-- ==== Sys2Proof/Machine/Space.lean ====
section
/-! DEFINITION. The address spaces as instructions reach them: the checks of an access in their order (R37, R185), the
window map (R42 to R44), watchpoints (R396), the lot's view and the bytes a thread sees (R41, R183), shadow lines (R337),
stores and read-modify-writes on their way (R187, R195), and the charge in bytes (R356). -/

namespace Sys2Proof.Machine

/-- How the checks of an access end in a lane. -/
inductive Reach
  /-- The access may be performed at a location. -/
  | ok (s : State) (loc : Nat) (host peer : Bool)
  | fault (c : Cause) (ea : DWord)
  /-- The lane is held at the word. -/
  | park (b : Block)
  /-- The lane is parked on a translation. -/
  | stay (s : State)

/-- Location of a byte of a core's register file or accumulator storage as W space shows it. -/
def locWindow (core off : Nat) : Nat := 2 ^ 82 + core * 2 ^ 24 + off

/-- Key of an accumulator element: bank set, tile, row of the whole tile, column (R14). -/
def accKey (bank tile row col : Nat) : Nat := ((bank * 8 + tile) * 256 + row) * 128 + col

/-- The watchpoint that an access to a core's scratchpad meets, while the debugger is attached (R393, R396). `kind` is 1
for a read, 2 for a write and 3 for both. -/
def State.watchHit (s : State) (t core off n kind : Nat) : Option Nat :=
  let c := s.ctxOf t
  if !c.dbgAttach || (s.thr t).passOnce || s.coreOf t ≠ core then none
  else (List.range 4).find? fun i =>
    let w := (c.wps.getD i 0).toNat
    fieldN w 57 7 == core && andN 2 (fieldN w 55 2) kind != 0 &&
    decide (off ≤ fieldN w 0 23 + fieldN w 23 20) && decide (fieldN w 0 23 < off + n)

/-- Absent scratchpad lines among the `n` bytes at a location (R39). -/
def State.absentIn (s : State) (loc n : Nat) : List Nat :=
  s.absent.filter fun ln => decide (lineOf loc ≤ ln) && decide (ln ≤ lineOf (loc + n - 1))

/-- The end of an S or W access to scratchpad: presence, then watchpoints. -/
def State.reachScratch (s : State) (t core off n kind : Nat) (ea : DWord) : Reach :=
  let loc := locScratch core off
  match s.absentIn loc n with
  | ln :: lns => .park (.lines (ln :: lns))
  | [] =>
    match s.watchHit t core off n kind with
    | some i => .fault (.watch i) ea
    | none => .ok s loc false false

/-- MemS's checks (R38, R40, R185). -/
def State.reachS (s : State) (t ea n kind : Nat) : Reach :=
  let c := s.crewOf t
  let e := BitVec.ofNat 64 ea
  if ea % n ≠ 0 then .fault .align e
  else if ea + n > c.sSize then .fault .access e
  else s.reachScratch t c.core (c.sBase + ea) n kind e

/-- A crew on a core whose range a predicate accepts. -/
def State.crewOnCore (s : State) (core : Nat) (p : Crew → Bool) : Option (Nat × Crew) :=
  SMap.find s.crews fun _ c => c.core == core && (c.status == .resident || c.status == .saving) && p c

/-- The crew whose register range holds an offset of a core's register file (R43). -/
def State.regOwner (s : State) (core b : Nat) : Option (Nat × Crew) :=
  s.crewOnCore core fun c => decide (c.regBase ≤ b) && decide (b < c.regBase + 4 * c.threads * c.nreg)

/-- The bank set that a set number of a pair holds: its number and its context. -/
def State.setOf (s : State) (pair set : Nat) : Option (Nat × Nat) :=
  match (s.pairAt pair).sets.getD set none with
  | some (ctx, uid, _) => some (ctx, uid)
  | none => none

/-- Whether storage of a context may be reached through W space by a thread (R44). -/
def State.keyOk (s : State) (t ctx : Nat) : Bool :=
  (s.ctxOf t).dbgPriv || (s.ctxAt ctx).wkey == (s.ctxOf t).wkey

/-- A bank set is halted when a crew of its context on the pair is halted and none there runs (R184); of several crews there the spec
does not speak.
(DESIGN CHOICE, log 107: safe.) -/
def State.bankHalted (s : State) (pair ctx : Nat) : Bool :=
  let here (c : Crew) : Bool := pairOf c.core == pair && c.status == .resident && (s.launchAt c.launch).ctx == ctx
  (SMap.vals s.crews).any (fun c => here c && c.halted) && (SMap.vals s.crews).all fun c => !here c || c.halted
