/-- BAR (R203, R205): arriving is a release at the level's scope. -/
def execBar (level op : BitVec 2) (id : BitVec 4) (s : State) : Out' :=
  let r := forLanes s fun s t =>
    if level = 2 && !(s.launchOf t).lrec.resid then .fault .access 0
    else
      let key := barKey level.toNat (s.barOwner t level.toNat) id.toNat
      let b := s.barAt key
      let next := (s.thr t).pc + 16
      if op = 2 then
        (match SMap.get? (s.thr t).arrivals key with
         | some p => if p = b.phase then .stay (s.setPark t (.barrier key p next)) else .done s
         | none => .done s)
      else
      match s.releaseAt t level.toNat with
      | none => .park (.fence level.toNat)
      | some s =>
      if b.arrived.contains t then .park (.phase key b.phase)
      else
        let s := { s with bars := SMap.put s.bars key { b with arrived := b.arrived ++ [t] } }
        let s := s.modThr t fun x => { x with arrivals := SMap.put x.arrivals key b.phase }
        if op = 0 then .stay (s.setPark t (.barrier key b.phase next)) else .done s
  match r with
  | .next s' => .next s'.completeBars
  | other => other

/-- Position in the gallery of a chute selector (R202 SEL). -/
def selPos (sel : BitVec 6) : Nat := sel.toNat / 16

/-- Number of a chute in a selector (R202 SEL). -/
def selChute (sel : BitVec 6) : Nat := sel.toNat % 16

/-- The crew and the chute that a selector names for a thread; none faults ACCESS (R206).
(DESIGN CHOICE, log 94: unsafe.) -/
def State.chuteFor (s : State) (t : Nat) (sel : BitVec 6) : Option (Nat × Nat) :=
  match s.clusterCrew (s.thr t).crew (selPos sel) with
  | some c => if ((s.crewAt c).chute (selChute sel)).cap = 0 then none else some (c, selChute sel)
  | none => none

/-- Change a chute of a crew. -/
def State.modChute (s : State) (c k : Nat) (f : Chute → Chute) : State := s.modCrew c fun x => x.setChute k f

/-- What held a lane at the word that now issues. -/
def State.heldBy (s : State) (t : Nat) : Option Block :=
  match s.iss.held.find? fun h => h.1 == t with
  | some h => some h.2
  | none => none

/-- The place of a lane in the order of those that wait to put (R207): its own, or one behind all. -/
def State.putSeq (s : State) (t c k : Nat) : Nat :=
  match s.heldBy t with
  | some (.chutePut c' k' n) => if c' = c ∧ k' = k then n else s.fresh
  | _ => s.fresh

/-- The place of a lane in the order of those that wait to take (R207). -/
def State.getSeq (s : State) (t c k : Nat) : Nat :=
  match s.heldBy t with
  | some (.chuteGet c' k' n) => if c' = c ∧ k' = k then n else s.fresh
  | _ => s.fresh

/-- Use up the number that a new place in an order took. -/
def State.bump (s : State) : State := { s with fresh := s.fresh + 1 }

/-- CHDROP (R207, R208): a release at cluster scope.
(DEDUCED, log 14: unsafe.) -/
def execChdrop (try_ : Bool) (pd : BitVec 3) (sel : BitVec 6) (a : Opd) (s : State) : Out' :=
  forLanes s fun s t =>
    match s.src32 t a, s.chuteFor t sel with
    | .error c, _ => .fault c 0
    | _, none => .fault .access 0
    | .ok v, some (c, k) =>
      match s.releaseAt t 1 with
      | none => .park (.fence 1)
      | some s =>
        let n := s.putSeq t c k
        let room := decide (0 < ((s.crewAt c).chute k).free)
        if room && (try_ || s.chuteFirst c k n true) then
          let s := s.modChute c k fun x => { x with toks := x.toks ++ [v] }
          .done (if try_ then s.trackVals t (predWord pd true) none else s)
        else if try_ then .done (s.trackVals t (predWord pd false) none)
        else .stay ((s.setPark t (.retry (.chutePut c k n))).bump)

★ ★ ★ ★

▸ **Task objective**
Copy out, in full, each line above that has the word "unsafe" in it.

▸ **Answer box**
(DESIGN CHOICE, log 94: unsafe.) -/
(DEDUCED, log 14: unsafe.) -/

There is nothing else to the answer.